Le distorsioni spesso divengono stravolgimenti, come quando il conferimento della concessione è affidato alla piena discrezionalità dell'amministrazione concedente, o quando i privilegi del concessionario sono esasperati dalla presenza di un'esclusiva a suo favore, dalla lunga durata della concessione, dalla sua facile rinnovabilità.
In un sistema giuridico oramai caratterizzato da rigorose normative antitrust di fonte comunitaria e nazionale, l'estensione e la pervasività delle concessioni, e delle distorsioni da esse prodotte nel gioco della concorrenza, appaiono del tutto inaccettabili. E' indispensabile limitare l'impiego delle concessioni, individuando i settori in cui esse appaiono ancora "giustificabili" e quelli in cui non lo sono più.
Nel presente lavoro si sottolinea che oggi, proprio in virtù delle normative antitrust, le concessioni amministrative si "giustificano" solo ed esclusivamente nei settori coperti da una chiara ed esplicita "riserva" di proprietà o d'impresa prevista dalla legge a favore dello Stato o di pubblici poteri.
Nei settori "riservati" il potere pubblico è titolare esclusivo della proprietà di un bene, come accade per il demanio, o del diritto d'impresa, come avviene, ad esempio, per l'installazione e la gestione delle infrastrutture in alcuni servizi a rete: ad altri soggetti è precluso appropriarsi di quei beni o intraprendere quelle attività economiche. La "riserva" giustifica che un intero settore venga sottratto al libero mercato e lasciato al potere pubblico riservatario o ai pochi operatori ai quali lo stesso potere pubblico decida di conferire la concessione di esercizio delle attività.

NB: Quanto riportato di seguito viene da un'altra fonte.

/-! ### Management -/

/-- Lead and standby (R27, R456 to R460): the lead's heartbeat is kept, a standby's has no effect, and of two in one cycle card
A's is taken; a lead that goes is followed by the other card, and a planned takeover by the standby's first heartbeat; a mirror
makes a standby good, and a standby that goes is reported. What the lead's card sends (R371, R463, R468, R469): its
announcement, the counts of class 0 once a second, the oldest error record with the records lost before it, and telemetry, of
which it leaves out periods where class 3 exceeds its share, and 10 ms of controller time go to the classes in order. The
model's reading: log entries 57, 58, 64, 95, 114, 115, 117. -/
def Obligations.LeadAndStandby : Prop :=
  (∀ (s : State) (c : Port) (n : BitVec 32), s.cardUp c = true → s.reaches (.sideband c) R.MGMT.HEARTBEAT.addr none →
    s.mgmt.planned = false →
    let u := s.taken (.sideband c) R.MGMT.HEARTBEAT.addr 4
    Runs (.heartbeat c n false) s fun t =>
      t.rd R.MGMT.HEARTBEAT = n.toNat ∧
      t.mgmt = { s.mgmt with hbAt := s.now, servoOff := false, loads := Cells.put 0 s.mgmt.loads (portIx c) 0 } ∧
      Confined [.mgmt] [R.MGMT.HEARTBEAT] u t) ∧
  (∀ (s : State) (c : Port) (n : BitVec 32), c ≠ s.lead → s.mgmt.planned = false →
    Runs (.heartbeat c n false) s fun t => t = s) ∧
  (∀ (s : State) (c : Port) (n : BitVec 32), s.cardUp .a = true → s.cardUp .b = true →
    s.answers (.sideband .a) R.MGMT.HEARTBEAT.addr = true → s.fitted R.MGMT.HEARTBEAT.addr = true →
    let u := s.taken (.sideband .a) R.MGMT.HEARTBEAT.addr 4
    Runs (.heartbeat c n true) s fun t =>
      t.lead = .a ∧ t.on R.MOD.STATUS.LEAD_B = false ∧ t.rd R.MGMT.HEARTBEAT = n.toNat ∧
      t.mgmt = { s.mgmt with hbAt := s.now, servoOff := false, loads := Cells.put 0 s.mgmt.loads 0 0 } ∧
      Confined [.mgmt] [R.MGMT.HEARTBEAT, R.MGMT.ROLE.LEAD, R.MOD.STATUS.LEAD_B] u t) ∧
  (∀ (s : State) (c : Port) (n : BitVec 32), s.cardUp c = true →
    s.answers (.sideband c) R.MGMT.HEARTBEAT.addr = true → s.fitted R.MGMT.HEARTBEAT.addr = true →
    s.mgmt.planned = true → c ≠ s.lead →
    Runs (.heartbeat c n false) s fun t =>
      t.lead = c ∧ t.rd R.MGMT.HEARTBEAT = n.toNat ∧
      t.mgmt = { s.mgmt with
        hbAt := s.now, planned := false, servoOff := false, loads := Cells.put 0 s.mgmt.loads (portIx c) 0 } ∧
      Counted R.MGMT.TAKEOVERS 1 s t ∧ Raised .TAKEOVER s t ∧ Alters (Part.err ++ [Part.wbuf, Part.mgmt]) s t) ∧
  (∀ (s : State) (why : CardLoss), s.modState ≠ 0 → s.on (cardFld (otherCard s.lead)) = true →
    ((why = .removed ∨ why = .reset) ∧ s.on (cardFld s.lead) = true ∨ why = .rail ∧ s.cardUp s.lead = true ∨
      why = .silent ∧ s.on R.CFG.FW_READY = true ∧ s.mgmt.hbAt + ticks20ms ≤ s.now) →
    Runs (.leadLost why) s fun t =>
      t.lead = otherCard s.lead ∧ Counted R.MGMT.TAKEOVERS 1 s t ∧ Raised .TAKEOVER s t ∧
      t.mgmt = { s.mgmt with
        hbAt := s.now, planned := false, servoOff := true
        loads := if why = .reset ∨ why = .silent then Cells.put 0 s.mgmt.loads (portIx s.lead) (s.now + 1) else s.mgmt.loads } ∧
      (why = .removed → t.on (cardFld s.lead) = false) ∧ (why ≠ .silent → t.on R.MGMT.ROLE.STANDBY_OK = false) ∧
      Alters (Part.err ++ [Part.power, Part.mgmt]) s t) ∧
  (∀ (s : State) (why : CardLoss), s.modState ≠ 0 → s.on (cardFld (otherCard s.lead)) = false → s.on (cardFld s.lead) = true →
    (why = .reset ∨ why = .silent ∧ s.on R.CFG.FW_READY = true ∧ s.mgmt.hbAt + ticks20ms ≤ s.now) →
    Runs (.leadLost why) s fun t =>
      t.lead = s.lead ∧ t.firmware = false ∧ t.on (cardFld s.lead) = true ∧ Alters (Part.err ++ [Part.mgmt]) s t) ∧
  (∀ (s : State), s.reaches (.sideband s.lead) R.MGMT.TAKEOVER_CTRL.addr none → s.on R.MGMT.ROLE.STANDBY_OK = true →
    Runs (.plannedTakeover (.sideband s.lead)) s fun t =>
      t.mgmt.planned = true ∧ t.mgmt.servoOff = true ∧ t.lead = s.lead ∧ Alters (Part.err ++ [Part.wbuf, Part.mgmt, Part.life]) s t) ∧
  (∀ (s : State), s.reaches (.sideband s.lead) R.MGMT.TAKEOVER_CTRL.addr none → s.on R.MGMT.ROLE.STANDBY_OK = false →
    Runs (.plannedTakeover (.sideband s.lead)) s fun t =>
      t.mgmt = s.mgmt ∧ Raised .TAKEOVER_REFUSED s t ∧ Alters (Part.err ++ [Part.wbuf, Part.mgmt]) s t) ∧
  (∀ (s : State) (copied : Bool), s.firmware = true → s.cardUp (otherCard s.lead) = true →
    (Cells.get 0 s.mgmt.loads (portIx (otherCard s.lead)) = 0 ∨ copied = true ∨
      Cells.get 0 s.mgmt.loads (portIx (otherCard s.lead)) + ticks120s ≤ s.now + 1) →
    Runs (.mirror copied) s fun t =>
      t.on R.MGMT.ROLE.STANDBY_OK = true ∧ t.on R.MOD.STATUS.STANDBY_OK = true ∧ t.flash (otherCard s.lead) = s.flash s.lead ∧
      t.mgmt = { s.mgmt with mirrorAt := s.now, loads := Cells.put 0 s.mgmt.loads (portIx (otherCard s.lead)) 0 } ∧
      Confined [.mgmt, .life] [R.MGMT.ROLE.STANDBY_OK, R.MOD.STATUS.STANDBY_OK] s t) ∧
  (∀ (s : State), Cells.get 0 s.mgmt.loads (portIx (otherCard s.lead)) ≠ 0 →
    s.now + 1 < Cells.get 0 s.mgmt.loads (portIx (otherCard s.lead)) + ticks120s →
    Runs (.mirror false) s fun t => t = s) ∧
  (∀ (s : State) (why : CardLoss), s.modState ≠ 0 → s.on R.MGMT.ROLE.STANDBY_OK = true →
    let c := otherCard s.lead
    ((why = .removed ∨ why = .reset) ∧ s.on (cardFld c) = true ∨ why = .rail ∧ s.cardUp c = true ∨
      why = .silent ∧ s.mgmt.mirrorAt + ticks20ms < s.now) →
    Runs (.standbyLost why) s fun t =>
      t.on R.MGMT.ROLE.STANDBY_OK = false ∧ t.on R.MOD.STATUS.STANDBY_OK = false ∧ t.lead = s.lead ∧ Raised .STANDBY_LOST s t ∧
      Alters (Part.err ++ [Part.power, Part.mgmt]) s t) ∧
  (∀ (s : State) (c : Port) (link own : Bool), s.on (cardFld c) = false → s.modState ≠ 0 → s.railOn .bus12 = true →
    Runs (.cardInsert c true link own) s fun t =>
      t.on (cardFld c) = true ∧ t.railOn (.vcard c) = true ∧ t.rd (portFld c) = link.toNat ∧
      Cells.get 0 t.mgmt.loads (portIx c) = s.now + 1 ∧ t.on R.MGMT.ROLE.STANDBY_OK = s.on R.MGMT.ROLE.STANDBY_OK ∧
      t.inserts (partCard c) = s.inserts (partCard c) + 1 ∧
      (s.on (cardFld (otherCard c)) = true → t.flash c = if own then s.flash c else []) ∧
      (s.on (cardFld (otherCard c)) = false → t.lead = c ∧ t.flash c =
        if own = true ∧ s.flash c ≠ [] then s.flash c else [7, 8, 9, 10].flatMap s.insertEvents ++ s.journalEvents) ∧
      Alters (Part.err ++ [Part.power, Part.mgmt, Part.life]) s t) ∧
  (∀ (s : State) (c : Port) (link own : Bool), s.on (cardFld c) = false →
    Runs (.cardInsert c false link own) s fun t =>
      Raised .CARD_REFUSED s t ∧ t.inserts (partCard c) = s.inserts (partCard c) + 1 ∧
      Confined Part.err (errFields pgMGMT .CARD_REFUSED Err.CARD_REFUSED.cls) s t) ∧
  (∀ (s : State), s.sends = true →
    Runs .announce s fun t =>
      t = { s with out := s.out ++ [Out.announce s.fuses.serial (s.regValue R.MOD.VARIANT.STACKS.addr) s.modRead
        (s.rd R.MOD.FAB_NODE.NODE) (s.rd (R.CFG.SLOT_VER (s.rd R.CFG.BOOT_STAT.SLOT)))] }) ∧
  (∀ (s : State) (r : ErrRec) (l : List ErrRec), s.island.queue = r :: l → s.portUp s.lead = true →
    s.now < s.island.zeroAt + Config.ticksPerS →
    Runs .errorRecord s fun t =>
      t.island = { s.island with queue := l, overflow := 0 } ∧ t.out = s.out ++ [Out.errorRecord r s.island.overflow] ∧
      Counted R.MGMT.ERR_SENT 1 s t ∧
      Confined [.island, .out] [R.MGMT.ERR_SENT, R.MGMT.ERR_SENT.ovf, R.MGMT.ERRQ_STAT.DEPTH, R.MGMT.ERRQ_STAT.MERGING] s t) ∧
  (∀ (s : State), s.island.queue = [] → s.portUp s.lead = true → s.island.zeroAt + Config.ticksPerS ≤ s.now →
    Runs .errorRecord s fun t =>
      t = { s with island := { s.island with zeroAt := s.now }, out := s.out ++ [Out.classZero s.island.zeros] }) ∧
  (∀ (s : State) (r : ErrRec) (l : List ErrRec), s.island.queue = r :: l → s.portUp s.lead = true →
    s.island.zeroAt + Config.ticksPerS ≤ s.now →
    Runs .errorRecord s fun t =>
      t.island = { s.island with zeroAt := s.now, queue := l, overflow := 0 } ∧
      t.out = s.out ++ [Out.classZero s.island.zeros, Out.errorRecord r s.island.overflow] ∧
      Counted R.MGMT.ERR_SENT 1 s t ∧
      Confined [.island, .out] [R.MGMT.ERR_SENT, R.MGMT.ERR_SENT.ovf, R.MGMT.ERRQ_STAT.DEPTH, R.MGMT.ERRQ_STAT.MERGING] s t) ∧
  (∀ (s : State) (loads : List ClassLoad) (x : SnapRec), s.sends = true → s.rd R.MGMT.TELEM_CFG ≠ 0 →
    let a := loads.foldl State.loadWindow s
    let n := a.rd R.MGMT.TELEM_STAT.DECIM_LOG2
    let b := (a.snapSw none).clkEdge.clkEdge
    2 ^ n ≤ a.mgmt.skipped + 1 → b.snap.taken.head? = some x →
    Runs (.telemetry loads) s fun t =>
      t.mgmt = { a.mgmt with skipped := 0 } ∧
      t.out = b.out ++ (cutList 174 (b.telemetry x)).map (fun v => Out.telemetry v n a.mgmt.skipped) ∧
      Alters (Part.err ++ [Part.commit, Part.clk, Part.stream, Part.queue, Part.sig, Part.nose, Part.mgmt]) s t) ∧
  (∀ (s : State) (loads : List ClassLoad), s.sends = true → s.rd R.MGMT.TELEM_CFG ≠ 0 →
    let a := loads.foldl State.loadWindow s
    a.mgmt.skipped + 1 < 2 ^ a.rd R.MGMT.TELEM_STAT.DECIM_LOG2 →
    Runs (.telemetry loads) s fun t =>
      t.mgmt = { a.mgmt with skipped := a.mgmt.skipped + 1 } ∧ Counted R.MGMT.TELEM_SKIPPED 1 s t ∧ t.out = s.out ∧
      Confined [.mgmt] [R.MGMT.LOAD.SHARE1, R.MGMT.LOAD.SHARE2, R.MGMT.LOAD.SHARE3, R.MGMT.LOAD.SHARE4,
        R.MGMT.TELEM_STAT.DECIM_LOG2, R.MGMT.TELEM_STAT.DECIMATED, R.MGMT.TELEM_SKIPPED, R.MGMT.TELEM_SKIPPED.ovf] s t) ∧
  (∀ (w : ClassLoad), (gotOf w).length = 4 ∧ (gotOf w).sum ≤ 100 ∧
    ∀ x ∈ (gotOf w).zip (classShares.zip [w.c1, w.c2, w.c3, w.c4]), min x.2.1 x.2.2 ≤ x.1 ∧ x.1 ≤ x.2.2) ∧
  (∀ (s : State) (w : ClassLoad), s.sends = true → s.rd R.MGMT.TELEM_CFG = 0 →
    let unmet := decide ((gotOf w).getD 2 0 < w.c3)
    Runs (.telemetry [w]) s fun t =>
      [t.rd R.MGMT.LOAD.SHARE1, t.rd R.MGMT.LOAD.SHARE2, t.rd R.MGMT.LOAD.SHARE3, t.rd R.MGMT.LOAD.SHARE4] = gotOf w ∧
      t.mgmt.unmet.testBit 3 = unmet ∧
      (unmet = true → s.mgmt.short ≠ 9 → t.mgmt.short = s.mgmt.short + 1 ∧ t.mgmt.fed = 0 ∧
        t.rd R.MGMT.TELEM_STAT.DECIM_LOG2 = s.rd R.MGMT.TELEM_STAT.DECIM_LOG2) ∧
      (unmet = true → s.mgmt.short = 9 → t.mgmt.short = 0 ∧
        (s.rd R.MGMT.TELEM_STAT.DECIM_LOG2 < 6 → t.on R.MGMT.TELEM_STAT.DECIMATED = true) ∧
        t.rd R.MGMT.TELEM_STAT.DECIM_LOG2 =
          if s.rd R.MGMT.TELEM_STAT.DECIM_LOG2 < 6 then s.rd R.MGMT.TELEM_STAT.DECIM_LOG2 + 1
          else s.rd R.MGMT.TELEM_STAT.DECIM_LOG2) ∧
      (unmet = false → s.mgmt.fed ≠ 99 → t.mgmt.fed = s.mgmt.fed + 1 ∧ t.mgmt.short = 0 ∧
        t.rd R.MGMT.TELEM_STAT.DECIM_LOG2 = s.rd R.MGMT.TELEM_STAT.DECIM_LOG2) ∧
      (unmet = false → s.mgmt.fed = 99 → t.mgmt.fed = 0 ∧
        t.rd R.MGMT.TELEM_STAT.DECIM_LOG2 = s.rd R.MGMT.TELEM_STAT.DECIM_LOG2 - 1) ∧
      Confined [.mgmt] [R.MGMT.LOAD.SHARE1, R.MGMT.LOAD.SHARE2, R.MGMT.LOAD.SHARE3, R.MGMT.LOAD.SHARE4,
        R.MGMT.TELEM_STAT.DECIM_LOG2, R.MGMT.TELEM_STAT.DECIMATED] s t)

Nei settori in cui non vi è mai stata "riserva" o in cui quest'ultima è caduta a seguito della liberalizzazione introdotta soprattutto per virtù della normativa comunitaria, le concessioni non trovano più "giustificazione": nei molti casi in cui si continua ancora ad utilizzarle in tali settori, sarebbe necessario sostituirle con altri strumenti non distorsivi.

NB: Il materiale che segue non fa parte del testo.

/-! ### `State.onNose` -/

@[simp] theorem State.onNose_pending (s : State) (g : NoseSt → NoseSt) : (s.onNose g).pending = s.pending := rfl
@[simp] theorem State.onNose_free (s : State) (g : NoseSt → NoseSt) : (s.onNose g).free = s.free := rfl
@[simp] theorem State.onNose_regs (s : State) (g : NoseSt → NoseSt) : (s.onNose g).regs = s.regs := rfl
@[simp] theorem State.onNose_commit (s : State) (g : NoseSt → NoseSt) : (s.onNose g).commit = s.commit := rfl
@[simp] theorem State.onNose_clk (s : State) (g : NoseSt → NoseSt) : (s.onNose g).clk = s.clk := rfl
@[simp] theorem State.onNose_ptp (s : State) (g : NoseSt → NoseSt) : (s.onNose g).ptp = s.ptp := rfl
@[simp] theorem State.onNose_snap (s : State) (g : NoseSt → NoseSt) : (s.onNose g).snap = s.snap := rfl
@[simp] theorem State.onNose_tile (s : State) (g : NoseSt → NoseSt) : (s.onNose g).tile = s.tile := rfl
@[simp] theorem State.onNose_mem (s : State) (g : NoseSt → NoseSt) : (s.onNose g).mem = s.mem := rfl
@[simp] theorem State.onNose_stream (s : State) (g : NoseSt → NoseSt) : (s.onNose g).stream = s.stream := rfl
@[simp] theorem State.onNose_queue (s : State) (g : NoseSt → NoseSt) : (s.onNose g).queue = s.queue := rfl
@[simp] theorem State.onNose_sig (s : State) (g : NoseSt → NoseSt) : (s.onNose g).sig = s.sig := rfl
@[simp] theorem State.onNose_coll (s : State) (g : NoseSt → NoseSt) : (s.onNose g).coll = s.coll := rfl
@[simp] theorem State.onNose_fab (s : State) (g : NoseSt → NoseSt) : (s.onNose g).fab = s.fab := rfl
@[simp] theorem State.onNose_part (s : State) (g : NoseSt → NoseSt) : (s.onNose g).part = s.part := rfl
@[simp] theorem State.onNose_tag (s : State) (g : NoseSt → NoseSt) : (s.onNose g).tag = s.tag := rfl
@[simp] theorem State.onNose_pathVal (s : State) (g : NoseSt → NoseSt) : (s.onNose g).pathVal = s.pathVal := rfl
@[simp] theorem State.onNose_island (s : State) (g : NoseSt → NoseSt) : (s.onNose g).island = s.island := rfl
@[simp] theorem State.onNose_msix (s : State) (g : NoseSt → NoseSt) : (s.onNose g).msix = s.msix := rfl
@[simp] theorem State.onNose_power (s : State) (g : NoseSt → NoseSt) : (s.onNose g).power = s.power := rfl
@[simp] theorem State.onNose_fuses (s : State) (g : NoseSt → NoseSt) : (s.onNose g).fuses = s.fuses := rfl
@[simp] theorem State.onNose_boot (s : State) (g : NoseSt → NoseSt) : (s.onNose g).boot = s.boot := rfl
@[simp] theorem State.onNose_mgmt (s : State) (g : NoseSt → NoseSt) : (s.onNose g).mgmt = s.mgmt := rfl
@[simp] theorem State.onNose_life (s : State) (g : NoseSt → NoseSt) : (s.onNose g).life = s.life := rfl
@[simp] theorem State.onNose_host (s : State) (g : NoseSt → NoseSt) : (s.onNose g).host = s.host := rfl
@[simp] theorem State.onNose_out (s : State) (g : NoseSt → NoseSt) : (s.onNose g).out = s.out := rfl
@[simp] theorem State.onNose_nose (s : State) (g : NoseSt → NoseSt) : (s.onNose g).nose = g s.nose := rfl
@[simp] theorem State.rd_onNose (s : State) (g : NoseSt → NoseSt) (x : Fld) : (s.onNose g).rd x = s.rd x := rfl
@[simp] theorem State.on_onNose (s : State) (g : NoseSt → NoseSt) (x : Fld) : (s.onNose g).on x = s.on x := rfl
@[simp] theorem State.time_onNose (s : State) (g : NoseSt → NoseSt) : (s.onNose g).time = s.time := rfl
@[simp] theorem State.act_onNose (s : State) (g : NoseSt → NoseSt) (x : Fld) : (s.onNose g).act x = s.act x := rfl
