-- ==== Sys2Proof/Laws/AltersMarks.lean ====
section
/-! SUPPORT. What each operation of Machine/Marks.lean alters. -/

-- One closing tactic serves every lemma here; where a goal needs few of its steps the linters name the rest.
set_option linter.all false
set_option Elab.async false

namespace Sys2Proof.Machine

theorem State.mapRuns_alters {s : State} {c : Run → Bool} {g : Run → Run} {ch : List Part} {s0 : State} (h0 : Alters
    ch s0 s) (hc : Part.le [.nose] ch = true) : Alters ch s0 (State.mapRuns s c g) := by
  unfold State.mapRuns
  try dsimp only
  repeat' (
    first
    | with_reducible (first | exact Alters.refl _ _ | apply Alters.ite | assumption)
    | exact Part.le_trans (by decide) hc
    | (refine (?_ : Part.le _ _ = true); decide)
    | intro _
    | with_reducible (first | rfl)
    | split
    | dsimp only
    | simp only [id_eq]
    | with_reducible (first | apply Alters.upd_nose)
  )

theorem State.captureMark_alters {s : State} {p step att code : Nat} {ch : List Part} {s0 : State} (h0 : Alters ch s0
    s) (hc : Part.le [.cells] ch = true) : Alters ch s0 (State.captureMark s p step att code) := by
  unfold State.captureMark
  try dsimp only
  repeat' (
    first
    | with_reducible (first | exact Alters.refl _ _ | apply Alters.ite | assumption | apply State.wr_alters)
    | exact Part.le_trans (by decide) hc
    | (refine (?_ : Part.le _ _ = true); decide)
    | intro _
    | with_reducible (first | rfl)
    | split
    | dsimp only
    | simp only [id_eq]
  )

theorem State.mark_alters {s : State} {p step att code : Nat} {ch : List Part} {s0 : State} (h0 : Alters ch s0 s) (hc
    : Part.le [.cells, .nose] ch = true) : Alters ch s0 (State.mark s p step att code) := by
  unfold State.mark
  try dsimp only
  repeat' (
    first
    | with_reducible (first | exact Alters.refl _ _ | apply Alters.ite | assumption | apply State.bump_alters |
                            apply State.captureMark_alters | apply State.mapRuns_alters)
    | exact Part.le_trans (by decide) hc
    | (refine (?_ : Part.le _ _ = true); decide)
    | intro _
    | with_reducible (first | rfl)
    | split
    | dsimp only
    | simp only [id_eq]
  )

theorem State.raiseFor_alters {s : State} {o : Option Owner} {pg : Nat} {e : Err} {src : Nat} {ch : List Part} {s0 :
    State} (h0 : Alters ch s0 s) (hc : Part.le (Part.err ++ [Part.nose]) ch = true) : Alters ch s0 (State.raiseFor s o pg
    e src) := by
  unfold State.raiseFor
  try dsimp only
  repeat' (
    first
    | with_reducible (first | exact Alters.refl _ _ | apply Alters.ite | assumption | apply State.mark_alters |
                            apply State.raise_alters | apply State.raiseTag_alters)
    | exact Part.le_trans (by decide) hc
    | (refine (?_ : Part.le _ _ = true); decide)
    | intro _
    | with_reducible (first | rfl)
    | split
    | dsimp only
    | simp only [id_eq]
  )

end Sys2Proof.Machine
end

Il presente lavoro evidenzia i principali settori nei quali la legislazione prevede l'impiego delle concessioni; distingue i campi in cui, in base al diritto nazionale e comunitario, sussiste la "riserva" da quelli nei quali essa è venuta a cadere; individua le revisioni necessarie al regime delle concessioni "giustificate"; indica i possibili strumenti sostitutivi (contratti privatistici, autorizzazioni amministrative) delle concessioni "ingiustificate".
Ne risulta che in quasi la metà dei casi in cui il legislatore ha previsto l'uso di concessioni, queste andrebbero eliminate, in quanto insistono su settori e mercati ormai liberalizzati.